| Information |
* * * * * * *

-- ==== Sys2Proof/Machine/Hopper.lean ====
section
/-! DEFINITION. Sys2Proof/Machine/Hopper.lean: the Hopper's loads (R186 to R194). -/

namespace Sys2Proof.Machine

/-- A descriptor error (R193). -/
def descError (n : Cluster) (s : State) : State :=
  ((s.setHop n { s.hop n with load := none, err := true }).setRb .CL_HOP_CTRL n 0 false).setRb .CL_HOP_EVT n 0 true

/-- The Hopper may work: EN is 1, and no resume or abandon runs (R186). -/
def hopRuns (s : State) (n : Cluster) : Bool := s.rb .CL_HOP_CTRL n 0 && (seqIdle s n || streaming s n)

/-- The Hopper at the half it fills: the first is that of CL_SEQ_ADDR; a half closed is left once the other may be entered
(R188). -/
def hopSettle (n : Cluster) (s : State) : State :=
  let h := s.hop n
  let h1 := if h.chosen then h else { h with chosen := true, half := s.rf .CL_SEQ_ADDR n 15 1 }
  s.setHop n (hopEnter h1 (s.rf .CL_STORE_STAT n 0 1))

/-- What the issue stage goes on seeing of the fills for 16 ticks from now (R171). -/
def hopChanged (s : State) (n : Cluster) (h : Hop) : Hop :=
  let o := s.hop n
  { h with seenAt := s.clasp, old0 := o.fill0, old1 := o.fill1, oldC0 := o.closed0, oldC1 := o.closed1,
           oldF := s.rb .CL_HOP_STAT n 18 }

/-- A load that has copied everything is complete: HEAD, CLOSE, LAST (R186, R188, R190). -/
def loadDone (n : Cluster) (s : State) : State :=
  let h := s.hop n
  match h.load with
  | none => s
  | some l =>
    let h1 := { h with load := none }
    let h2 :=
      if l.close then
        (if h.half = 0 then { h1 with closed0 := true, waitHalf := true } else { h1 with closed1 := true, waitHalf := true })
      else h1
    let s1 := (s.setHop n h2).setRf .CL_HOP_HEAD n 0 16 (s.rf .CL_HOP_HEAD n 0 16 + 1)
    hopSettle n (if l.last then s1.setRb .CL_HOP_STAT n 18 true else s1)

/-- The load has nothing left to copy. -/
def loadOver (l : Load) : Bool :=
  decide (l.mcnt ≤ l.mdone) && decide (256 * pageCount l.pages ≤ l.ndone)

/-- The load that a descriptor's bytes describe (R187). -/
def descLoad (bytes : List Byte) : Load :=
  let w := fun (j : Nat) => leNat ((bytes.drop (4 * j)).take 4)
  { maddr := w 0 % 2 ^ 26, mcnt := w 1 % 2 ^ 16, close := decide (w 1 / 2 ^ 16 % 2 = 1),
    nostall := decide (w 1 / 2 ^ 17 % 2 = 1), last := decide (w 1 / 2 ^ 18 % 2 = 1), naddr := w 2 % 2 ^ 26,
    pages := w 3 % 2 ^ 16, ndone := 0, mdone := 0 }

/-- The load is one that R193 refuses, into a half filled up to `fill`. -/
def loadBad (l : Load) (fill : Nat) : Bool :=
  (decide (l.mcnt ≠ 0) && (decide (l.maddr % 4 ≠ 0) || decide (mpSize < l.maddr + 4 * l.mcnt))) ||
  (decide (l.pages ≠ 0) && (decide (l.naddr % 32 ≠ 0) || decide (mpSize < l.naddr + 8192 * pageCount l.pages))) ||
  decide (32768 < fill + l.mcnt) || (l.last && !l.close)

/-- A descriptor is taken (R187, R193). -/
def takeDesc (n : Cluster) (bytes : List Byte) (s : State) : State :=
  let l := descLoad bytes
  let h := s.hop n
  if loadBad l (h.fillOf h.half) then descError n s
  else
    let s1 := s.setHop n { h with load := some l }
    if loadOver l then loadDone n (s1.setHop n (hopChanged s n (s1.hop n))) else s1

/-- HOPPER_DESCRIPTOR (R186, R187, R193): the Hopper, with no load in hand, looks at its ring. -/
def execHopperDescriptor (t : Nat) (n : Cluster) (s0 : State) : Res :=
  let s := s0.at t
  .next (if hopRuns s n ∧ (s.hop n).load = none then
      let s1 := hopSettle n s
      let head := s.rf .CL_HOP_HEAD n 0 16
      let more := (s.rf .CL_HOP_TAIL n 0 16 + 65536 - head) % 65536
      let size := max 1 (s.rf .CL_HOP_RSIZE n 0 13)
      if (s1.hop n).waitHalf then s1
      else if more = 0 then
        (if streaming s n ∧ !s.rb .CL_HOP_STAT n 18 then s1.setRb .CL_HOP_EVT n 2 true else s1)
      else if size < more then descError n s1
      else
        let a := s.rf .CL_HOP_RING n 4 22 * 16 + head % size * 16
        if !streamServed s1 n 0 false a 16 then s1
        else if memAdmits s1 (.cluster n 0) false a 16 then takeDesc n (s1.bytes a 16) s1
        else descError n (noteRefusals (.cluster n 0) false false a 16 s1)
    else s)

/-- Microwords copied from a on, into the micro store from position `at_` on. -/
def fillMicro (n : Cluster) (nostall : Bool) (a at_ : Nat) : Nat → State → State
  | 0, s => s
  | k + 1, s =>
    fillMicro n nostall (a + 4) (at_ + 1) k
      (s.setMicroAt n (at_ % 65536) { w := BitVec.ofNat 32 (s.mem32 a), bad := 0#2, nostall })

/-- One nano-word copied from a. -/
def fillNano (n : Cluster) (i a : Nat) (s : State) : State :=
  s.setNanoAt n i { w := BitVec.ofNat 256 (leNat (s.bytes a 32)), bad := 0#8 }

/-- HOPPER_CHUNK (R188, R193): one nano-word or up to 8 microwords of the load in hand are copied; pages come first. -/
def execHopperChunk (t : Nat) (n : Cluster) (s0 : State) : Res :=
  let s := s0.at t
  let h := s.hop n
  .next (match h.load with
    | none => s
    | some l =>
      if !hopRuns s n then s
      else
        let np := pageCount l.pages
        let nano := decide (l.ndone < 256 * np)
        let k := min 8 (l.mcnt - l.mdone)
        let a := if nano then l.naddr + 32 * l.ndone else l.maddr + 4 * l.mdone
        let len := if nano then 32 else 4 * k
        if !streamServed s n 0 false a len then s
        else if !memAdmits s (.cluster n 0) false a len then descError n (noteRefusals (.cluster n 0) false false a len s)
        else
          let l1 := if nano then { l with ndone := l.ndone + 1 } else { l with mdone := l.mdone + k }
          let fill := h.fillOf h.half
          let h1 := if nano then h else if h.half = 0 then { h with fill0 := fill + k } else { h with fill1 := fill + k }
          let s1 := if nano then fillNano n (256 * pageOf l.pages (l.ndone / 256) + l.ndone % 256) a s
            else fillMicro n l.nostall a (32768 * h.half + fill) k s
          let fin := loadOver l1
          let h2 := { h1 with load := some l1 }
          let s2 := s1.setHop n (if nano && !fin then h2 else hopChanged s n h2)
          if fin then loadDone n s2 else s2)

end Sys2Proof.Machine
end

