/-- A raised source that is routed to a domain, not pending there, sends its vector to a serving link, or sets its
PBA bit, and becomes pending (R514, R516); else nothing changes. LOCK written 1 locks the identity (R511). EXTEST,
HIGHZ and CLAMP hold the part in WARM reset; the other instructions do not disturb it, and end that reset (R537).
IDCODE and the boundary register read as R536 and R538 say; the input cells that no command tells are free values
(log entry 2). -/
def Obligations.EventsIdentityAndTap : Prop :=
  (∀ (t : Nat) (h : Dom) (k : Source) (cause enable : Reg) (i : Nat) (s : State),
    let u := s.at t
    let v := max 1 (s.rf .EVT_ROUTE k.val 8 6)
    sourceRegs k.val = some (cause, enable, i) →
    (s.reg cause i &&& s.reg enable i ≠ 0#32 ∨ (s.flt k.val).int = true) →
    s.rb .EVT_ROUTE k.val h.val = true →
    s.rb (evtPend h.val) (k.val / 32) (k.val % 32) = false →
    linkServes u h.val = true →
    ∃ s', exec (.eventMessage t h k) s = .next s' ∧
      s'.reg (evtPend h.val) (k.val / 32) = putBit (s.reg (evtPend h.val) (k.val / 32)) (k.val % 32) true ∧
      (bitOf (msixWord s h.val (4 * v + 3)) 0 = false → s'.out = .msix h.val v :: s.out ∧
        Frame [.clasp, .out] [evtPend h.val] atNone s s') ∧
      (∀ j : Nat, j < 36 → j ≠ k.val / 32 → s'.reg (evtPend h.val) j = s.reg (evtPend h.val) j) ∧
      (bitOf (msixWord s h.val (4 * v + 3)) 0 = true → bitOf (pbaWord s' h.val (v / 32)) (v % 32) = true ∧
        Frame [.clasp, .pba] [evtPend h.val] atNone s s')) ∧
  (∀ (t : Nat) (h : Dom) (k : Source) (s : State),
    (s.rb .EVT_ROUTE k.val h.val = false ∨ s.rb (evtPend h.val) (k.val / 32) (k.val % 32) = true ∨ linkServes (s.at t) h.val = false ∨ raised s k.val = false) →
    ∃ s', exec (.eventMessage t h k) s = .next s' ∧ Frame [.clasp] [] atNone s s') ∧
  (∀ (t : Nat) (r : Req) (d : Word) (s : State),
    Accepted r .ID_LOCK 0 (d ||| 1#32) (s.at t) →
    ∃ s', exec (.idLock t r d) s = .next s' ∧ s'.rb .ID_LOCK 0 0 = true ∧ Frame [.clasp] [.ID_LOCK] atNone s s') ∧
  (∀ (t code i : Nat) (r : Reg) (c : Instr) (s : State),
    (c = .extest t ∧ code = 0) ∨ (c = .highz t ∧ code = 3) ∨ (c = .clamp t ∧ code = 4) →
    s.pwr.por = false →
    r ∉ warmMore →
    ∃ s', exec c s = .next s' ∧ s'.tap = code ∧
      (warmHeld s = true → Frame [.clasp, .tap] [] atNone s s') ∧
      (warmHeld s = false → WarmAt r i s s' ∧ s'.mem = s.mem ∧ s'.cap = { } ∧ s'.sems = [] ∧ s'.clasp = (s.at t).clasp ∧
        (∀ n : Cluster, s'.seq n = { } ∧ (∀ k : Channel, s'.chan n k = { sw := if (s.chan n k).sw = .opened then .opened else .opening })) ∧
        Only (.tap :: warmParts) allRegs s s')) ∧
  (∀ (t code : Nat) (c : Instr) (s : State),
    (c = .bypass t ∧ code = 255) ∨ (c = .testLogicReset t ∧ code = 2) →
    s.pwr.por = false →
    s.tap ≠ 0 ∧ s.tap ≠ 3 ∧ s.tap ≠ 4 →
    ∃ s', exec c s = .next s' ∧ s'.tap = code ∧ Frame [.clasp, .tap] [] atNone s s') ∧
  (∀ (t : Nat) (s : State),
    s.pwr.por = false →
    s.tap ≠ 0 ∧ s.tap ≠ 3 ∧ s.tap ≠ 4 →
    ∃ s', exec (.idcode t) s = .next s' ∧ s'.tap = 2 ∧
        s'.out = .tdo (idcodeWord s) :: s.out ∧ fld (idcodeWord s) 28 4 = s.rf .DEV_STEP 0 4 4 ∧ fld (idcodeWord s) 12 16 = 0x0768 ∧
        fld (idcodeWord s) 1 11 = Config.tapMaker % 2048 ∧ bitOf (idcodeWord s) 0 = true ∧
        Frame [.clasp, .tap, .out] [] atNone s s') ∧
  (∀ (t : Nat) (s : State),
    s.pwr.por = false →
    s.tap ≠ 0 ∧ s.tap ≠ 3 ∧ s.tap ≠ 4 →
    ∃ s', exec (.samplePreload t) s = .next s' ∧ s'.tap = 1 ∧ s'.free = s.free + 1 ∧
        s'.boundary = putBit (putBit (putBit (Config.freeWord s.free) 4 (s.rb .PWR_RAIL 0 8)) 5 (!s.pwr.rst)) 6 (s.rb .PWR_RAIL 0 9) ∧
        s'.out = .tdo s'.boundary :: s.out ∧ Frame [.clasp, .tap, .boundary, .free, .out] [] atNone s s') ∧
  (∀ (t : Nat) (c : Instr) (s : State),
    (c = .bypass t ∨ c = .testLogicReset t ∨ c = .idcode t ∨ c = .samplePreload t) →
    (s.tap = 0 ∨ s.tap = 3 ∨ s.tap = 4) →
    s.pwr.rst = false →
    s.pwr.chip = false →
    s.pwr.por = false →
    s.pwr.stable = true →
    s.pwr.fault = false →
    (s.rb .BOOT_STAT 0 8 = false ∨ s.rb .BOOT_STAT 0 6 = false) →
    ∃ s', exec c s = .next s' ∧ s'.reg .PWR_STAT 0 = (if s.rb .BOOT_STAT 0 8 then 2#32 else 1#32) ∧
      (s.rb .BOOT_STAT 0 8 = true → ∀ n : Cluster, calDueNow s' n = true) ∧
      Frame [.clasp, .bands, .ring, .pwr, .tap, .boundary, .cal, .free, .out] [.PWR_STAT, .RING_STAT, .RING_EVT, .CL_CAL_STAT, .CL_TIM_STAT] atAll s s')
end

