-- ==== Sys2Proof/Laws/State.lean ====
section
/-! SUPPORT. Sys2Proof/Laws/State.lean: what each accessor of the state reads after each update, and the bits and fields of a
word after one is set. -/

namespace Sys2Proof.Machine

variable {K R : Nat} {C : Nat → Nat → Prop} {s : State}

* * * * * * *

Keep both end lines and retype everything in the records above from the line containing "if !streamServed s1" through the line containing "fillMicro n nostall (a + 4) (at_ + 1) k", exactly, with nothing else.

| Result |
        if !streamServed s1 n 0 false a 16 then s1
        else if memAdmits s1 (.cluster n 0) false a 16 then takeDesc n (s1.bytes a 16) s1
        else descError n (noteRefusals (.cluster n 0) false false a 16 s1)
    else s)

/-- Microwords copied from a on, into the micro store from position `at_` on. -/
def fillMicro (n : Cluster) (nostall : Bool) (a at_ : Nat) : Nat → State → State
  | 0, s => s
  | k + 1, s =>
    fillMicro n nostall (a + 4) (at_ + 1) k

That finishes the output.